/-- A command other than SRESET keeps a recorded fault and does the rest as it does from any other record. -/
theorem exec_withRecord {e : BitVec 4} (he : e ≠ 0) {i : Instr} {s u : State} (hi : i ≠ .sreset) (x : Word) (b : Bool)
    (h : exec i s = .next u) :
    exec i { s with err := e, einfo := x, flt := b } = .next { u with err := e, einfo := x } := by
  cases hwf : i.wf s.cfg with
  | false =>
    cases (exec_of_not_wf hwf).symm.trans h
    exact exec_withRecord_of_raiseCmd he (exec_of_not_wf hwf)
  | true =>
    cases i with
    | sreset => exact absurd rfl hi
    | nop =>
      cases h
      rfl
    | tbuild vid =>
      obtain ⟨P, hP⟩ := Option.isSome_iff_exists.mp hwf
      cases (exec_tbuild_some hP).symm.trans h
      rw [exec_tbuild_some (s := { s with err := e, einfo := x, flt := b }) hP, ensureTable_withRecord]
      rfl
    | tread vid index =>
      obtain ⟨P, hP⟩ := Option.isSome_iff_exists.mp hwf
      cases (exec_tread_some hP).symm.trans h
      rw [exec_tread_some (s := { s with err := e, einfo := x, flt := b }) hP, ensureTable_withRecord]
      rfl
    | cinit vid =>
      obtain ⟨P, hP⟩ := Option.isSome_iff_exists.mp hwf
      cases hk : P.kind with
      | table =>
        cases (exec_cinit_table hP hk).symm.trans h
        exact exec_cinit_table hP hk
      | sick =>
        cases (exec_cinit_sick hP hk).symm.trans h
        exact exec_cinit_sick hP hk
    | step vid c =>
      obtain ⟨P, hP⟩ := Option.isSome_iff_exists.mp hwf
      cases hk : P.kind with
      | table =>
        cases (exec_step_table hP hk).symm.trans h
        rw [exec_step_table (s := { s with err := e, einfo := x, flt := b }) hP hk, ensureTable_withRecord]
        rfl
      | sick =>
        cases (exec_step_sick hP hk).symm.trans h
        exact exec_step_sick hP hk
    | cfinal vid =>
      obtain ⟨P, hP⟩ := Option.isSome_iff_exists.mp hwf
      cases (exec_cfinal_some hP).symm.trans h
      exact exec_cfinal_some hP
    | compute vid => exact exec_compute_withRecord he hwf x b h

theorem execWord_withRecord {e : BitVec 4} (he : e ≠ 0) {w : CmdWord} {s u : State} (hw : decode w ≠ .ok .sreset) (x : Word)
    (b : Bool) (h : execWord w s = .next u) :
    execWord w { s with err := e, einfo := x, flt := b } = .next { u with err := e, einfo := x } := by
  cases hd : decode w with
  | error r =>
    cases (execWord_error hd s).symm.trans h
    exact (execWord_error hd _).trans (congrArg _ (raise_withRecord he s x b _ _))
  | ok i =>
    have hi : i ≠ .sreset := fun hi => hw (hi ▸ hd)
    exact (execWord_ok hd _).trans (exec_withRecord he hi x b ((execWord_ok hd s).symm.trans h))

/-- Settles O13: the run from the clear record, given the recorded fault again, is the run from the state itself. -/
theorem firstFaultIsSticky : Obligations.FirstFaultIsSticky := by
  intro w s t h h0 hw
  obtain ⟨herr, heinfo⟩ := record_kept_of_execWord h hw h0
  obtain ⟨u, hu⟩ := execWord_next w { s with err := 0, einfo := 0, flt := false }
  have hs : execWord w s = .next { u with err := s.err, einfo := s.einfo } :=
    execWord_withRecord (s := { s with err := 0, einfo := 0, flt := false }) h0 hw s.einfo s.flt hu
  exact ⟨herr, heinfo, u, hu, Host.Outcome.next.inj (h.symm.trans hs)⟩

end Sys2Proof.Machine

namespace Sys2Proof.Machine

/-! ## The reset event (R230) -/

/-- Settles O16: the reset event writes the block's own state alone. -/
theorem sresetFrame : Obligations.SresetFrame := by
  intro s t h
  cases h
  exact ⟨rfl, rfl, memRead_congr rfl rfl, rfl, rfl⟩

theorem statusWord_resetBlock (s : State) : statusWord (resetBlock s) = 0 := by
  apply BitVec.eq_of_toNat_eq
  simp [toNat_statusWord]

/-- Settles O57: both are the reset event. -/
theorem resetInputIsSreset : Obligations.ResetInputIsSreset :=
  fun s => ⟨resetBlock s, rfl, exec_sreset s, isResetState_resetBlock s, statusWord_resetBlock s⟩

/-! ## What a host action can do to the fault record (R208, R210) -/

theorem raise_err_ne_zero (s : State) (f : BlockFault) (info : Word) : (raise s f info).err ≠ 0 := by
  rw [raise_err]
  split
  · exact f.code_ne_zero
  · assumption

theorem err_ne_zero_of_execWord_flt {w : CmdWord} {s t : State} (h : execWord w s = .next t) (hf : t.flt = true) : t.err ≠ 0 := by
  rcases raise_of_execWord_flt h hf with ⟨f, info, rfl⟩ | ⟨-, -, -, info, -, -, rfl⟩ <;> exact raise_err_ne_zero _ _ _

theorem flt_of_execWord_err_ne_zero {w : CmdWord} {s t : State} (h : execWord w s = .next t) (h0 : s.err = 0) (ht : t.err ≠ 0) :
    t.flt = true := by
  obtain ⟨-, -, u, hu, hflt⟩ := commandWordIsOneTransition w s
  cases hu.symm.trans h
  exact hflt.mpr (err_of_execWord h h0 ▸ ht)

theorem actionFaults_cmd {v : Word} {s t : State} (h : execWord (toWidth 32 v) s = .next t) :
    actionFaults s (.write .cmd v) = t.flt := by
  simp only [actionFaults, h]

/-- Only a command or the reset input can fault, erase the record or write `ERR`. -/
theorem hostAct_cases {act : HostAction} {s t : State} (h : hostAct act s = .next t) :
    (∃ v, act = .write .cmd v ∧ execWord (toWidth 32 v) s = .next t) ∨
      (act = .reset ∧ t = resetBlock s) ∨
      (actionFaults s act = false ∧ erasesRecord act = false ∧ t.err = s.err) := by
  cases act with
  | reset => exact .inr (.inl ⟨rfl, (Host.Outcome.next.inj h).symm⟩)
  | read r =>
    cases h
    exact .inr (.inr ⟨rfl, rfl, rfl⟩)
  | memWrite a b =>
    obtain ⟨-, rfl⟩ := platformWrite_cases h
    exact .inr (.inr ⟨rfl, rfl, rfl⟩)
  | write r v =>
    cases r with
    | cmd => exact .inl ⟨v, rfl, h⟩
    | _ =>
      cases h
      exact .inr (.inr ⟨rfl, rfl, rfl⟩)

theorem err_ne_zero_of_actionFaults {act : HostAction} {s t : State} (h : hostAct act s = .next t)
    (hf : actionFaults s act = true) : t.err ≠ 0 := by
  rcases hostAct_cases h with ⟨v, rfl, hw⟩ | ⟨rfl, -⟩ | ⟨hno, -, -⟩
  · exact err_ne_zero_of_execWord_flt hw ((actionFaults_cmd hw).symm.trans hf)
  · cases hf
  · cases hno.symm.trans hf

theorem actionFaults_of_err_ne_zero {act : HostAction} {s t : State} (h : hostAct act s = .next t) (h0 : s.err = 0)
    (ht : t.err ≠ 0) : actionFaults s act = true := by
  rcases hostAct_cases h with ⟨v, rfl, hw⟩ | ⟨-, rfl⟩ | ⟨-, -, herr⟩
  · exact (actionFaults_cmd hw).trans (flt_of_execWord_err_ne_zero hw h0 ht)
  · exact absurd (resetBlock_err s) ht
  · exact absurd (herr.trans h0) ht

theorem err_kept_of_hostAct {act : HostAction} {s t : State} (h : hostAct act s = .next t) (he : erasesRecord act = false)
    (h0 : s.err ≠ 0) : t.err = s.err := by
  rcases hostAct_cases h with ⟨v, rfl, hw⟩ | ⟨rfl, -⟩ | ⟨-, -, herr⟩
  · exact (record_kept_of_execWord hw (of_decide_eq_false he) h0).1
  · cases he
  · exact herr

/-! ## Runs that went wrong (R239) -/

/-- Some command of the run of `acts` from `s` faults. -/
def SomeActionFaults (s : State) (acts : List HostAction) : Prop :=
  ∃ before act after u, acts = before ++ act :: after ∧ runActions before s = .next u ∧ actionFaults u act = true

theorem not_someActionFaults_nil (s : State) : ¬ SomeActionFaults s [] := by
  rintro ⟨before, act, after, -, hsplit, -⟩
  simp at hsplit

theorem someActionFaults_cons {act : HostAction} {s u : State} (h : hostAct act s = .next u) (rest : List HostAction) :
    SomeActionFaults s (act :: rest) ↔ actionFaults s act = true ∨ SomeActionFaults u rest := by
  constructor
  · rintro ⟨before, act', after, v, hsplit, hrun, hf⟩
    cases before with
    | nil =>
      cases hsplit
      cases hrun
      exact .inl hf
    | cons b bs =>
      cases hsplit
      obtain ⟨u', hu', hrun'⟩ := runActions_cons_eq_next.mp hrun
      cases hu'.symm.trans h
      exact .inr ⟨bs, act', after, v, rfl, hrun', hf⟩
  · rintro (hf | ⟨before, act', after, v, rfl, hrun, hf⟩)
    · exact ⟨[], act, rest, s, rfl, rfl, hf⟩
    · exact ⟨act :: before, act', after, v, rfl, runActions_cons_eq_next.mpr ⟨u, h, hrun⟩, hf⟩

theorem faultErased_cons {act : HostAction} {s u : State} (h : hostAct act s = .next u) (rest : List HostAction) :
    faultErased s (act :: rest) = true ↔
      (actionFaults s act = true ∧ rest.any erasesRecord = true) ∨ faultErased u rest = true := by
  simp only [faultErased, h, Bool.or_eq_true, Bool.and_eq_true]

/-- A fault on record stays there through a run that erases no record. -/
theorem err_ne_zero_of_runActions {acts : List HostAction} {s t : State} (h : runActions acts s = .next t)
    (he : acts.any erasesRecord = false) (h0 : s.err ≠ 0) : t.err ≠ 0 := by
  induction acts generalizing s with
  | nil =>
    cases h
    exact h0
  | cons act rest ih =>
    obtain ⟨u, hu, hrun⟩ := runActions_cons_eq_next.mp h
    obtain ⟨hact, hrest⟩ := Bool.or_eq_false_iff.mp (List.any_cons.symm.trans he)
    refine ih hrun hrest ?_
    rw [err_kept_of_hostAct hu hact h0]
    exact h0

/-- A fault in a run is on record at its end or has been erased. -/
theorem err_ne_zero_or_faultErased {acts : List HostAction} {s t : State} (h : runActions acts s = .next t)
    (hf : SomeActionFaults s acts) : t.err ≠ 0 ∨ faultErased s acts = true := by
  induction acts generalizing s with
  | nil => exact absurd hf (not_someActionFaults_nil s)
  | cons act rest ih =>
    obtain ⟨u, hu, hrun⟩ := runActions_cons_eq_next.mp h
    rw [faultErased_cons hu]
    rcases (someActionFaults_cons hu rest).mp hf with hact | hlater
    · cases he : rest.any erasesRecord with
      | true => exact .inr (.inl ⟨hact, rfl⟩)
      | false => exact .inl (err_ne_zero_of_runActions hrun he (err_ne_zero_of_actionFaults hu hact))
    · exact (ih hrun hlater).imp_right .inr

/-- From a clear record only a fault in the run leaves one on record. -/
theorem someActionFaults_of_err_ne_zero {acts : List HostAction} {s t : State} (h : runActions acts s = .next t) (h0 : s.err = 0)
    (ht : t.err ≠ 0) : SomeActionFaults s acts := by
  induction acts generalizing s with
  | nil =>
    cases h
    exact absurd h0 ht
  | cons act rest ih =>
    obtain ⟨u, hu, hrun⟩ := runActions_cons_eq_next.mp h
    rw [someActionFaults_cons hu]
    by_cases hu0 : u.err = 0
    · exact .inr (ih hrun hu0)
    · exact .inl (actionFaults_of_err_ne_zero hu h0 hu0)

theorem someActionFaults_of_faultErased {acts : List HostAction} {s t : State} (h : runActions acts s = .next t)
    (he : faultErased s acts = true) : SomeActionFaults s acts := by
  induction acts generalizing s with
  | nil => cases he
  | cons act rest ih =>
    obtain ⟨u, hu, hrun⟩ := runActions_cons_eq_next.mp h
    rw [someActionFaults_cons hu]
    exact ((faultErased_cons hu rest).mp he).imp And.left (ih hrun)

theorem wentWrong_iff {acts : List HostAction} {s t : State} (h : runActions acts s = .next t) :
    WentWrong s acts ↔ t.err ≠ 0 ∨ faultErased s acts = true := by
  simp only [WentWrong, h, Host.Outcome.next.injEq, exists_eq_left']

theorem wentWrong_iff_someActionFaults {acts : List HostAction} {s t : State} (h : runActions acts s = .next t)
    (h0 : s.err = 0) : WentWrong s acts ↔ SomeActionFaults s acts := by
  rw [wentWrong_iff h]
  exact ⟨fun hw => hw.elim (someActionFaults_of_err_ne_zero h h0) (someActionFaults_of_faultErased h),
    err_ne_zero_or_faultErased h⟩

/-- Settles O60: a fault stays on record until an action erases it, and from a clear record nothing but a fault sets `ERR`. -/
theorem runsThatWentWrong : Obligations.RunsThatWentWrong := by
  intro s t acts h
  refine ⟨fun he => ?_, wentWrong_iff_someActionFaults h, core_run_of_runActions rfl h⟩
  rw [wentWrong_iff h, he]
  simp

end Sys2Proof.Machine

********************

▸ **Task item**:
From the records above, extract exactly and only the lines that begin at the line with "s.einfo s.flt hu" and stop after the line with "event (R230) -/".

▸ **Answer section**:
    execWord_withRecord (s := { s with err := 0, einfo := 0, flt := false }) h0 hw s.einfo s.flt hu
  exact ⟨herr, heinfo, u, hu, Host.Outcome.next.inj (h.symm.trans hs)⟩

end Sys2Proof.Machine

namespace Sys2Proof.Machine

/-! ## The reset event (R230) -/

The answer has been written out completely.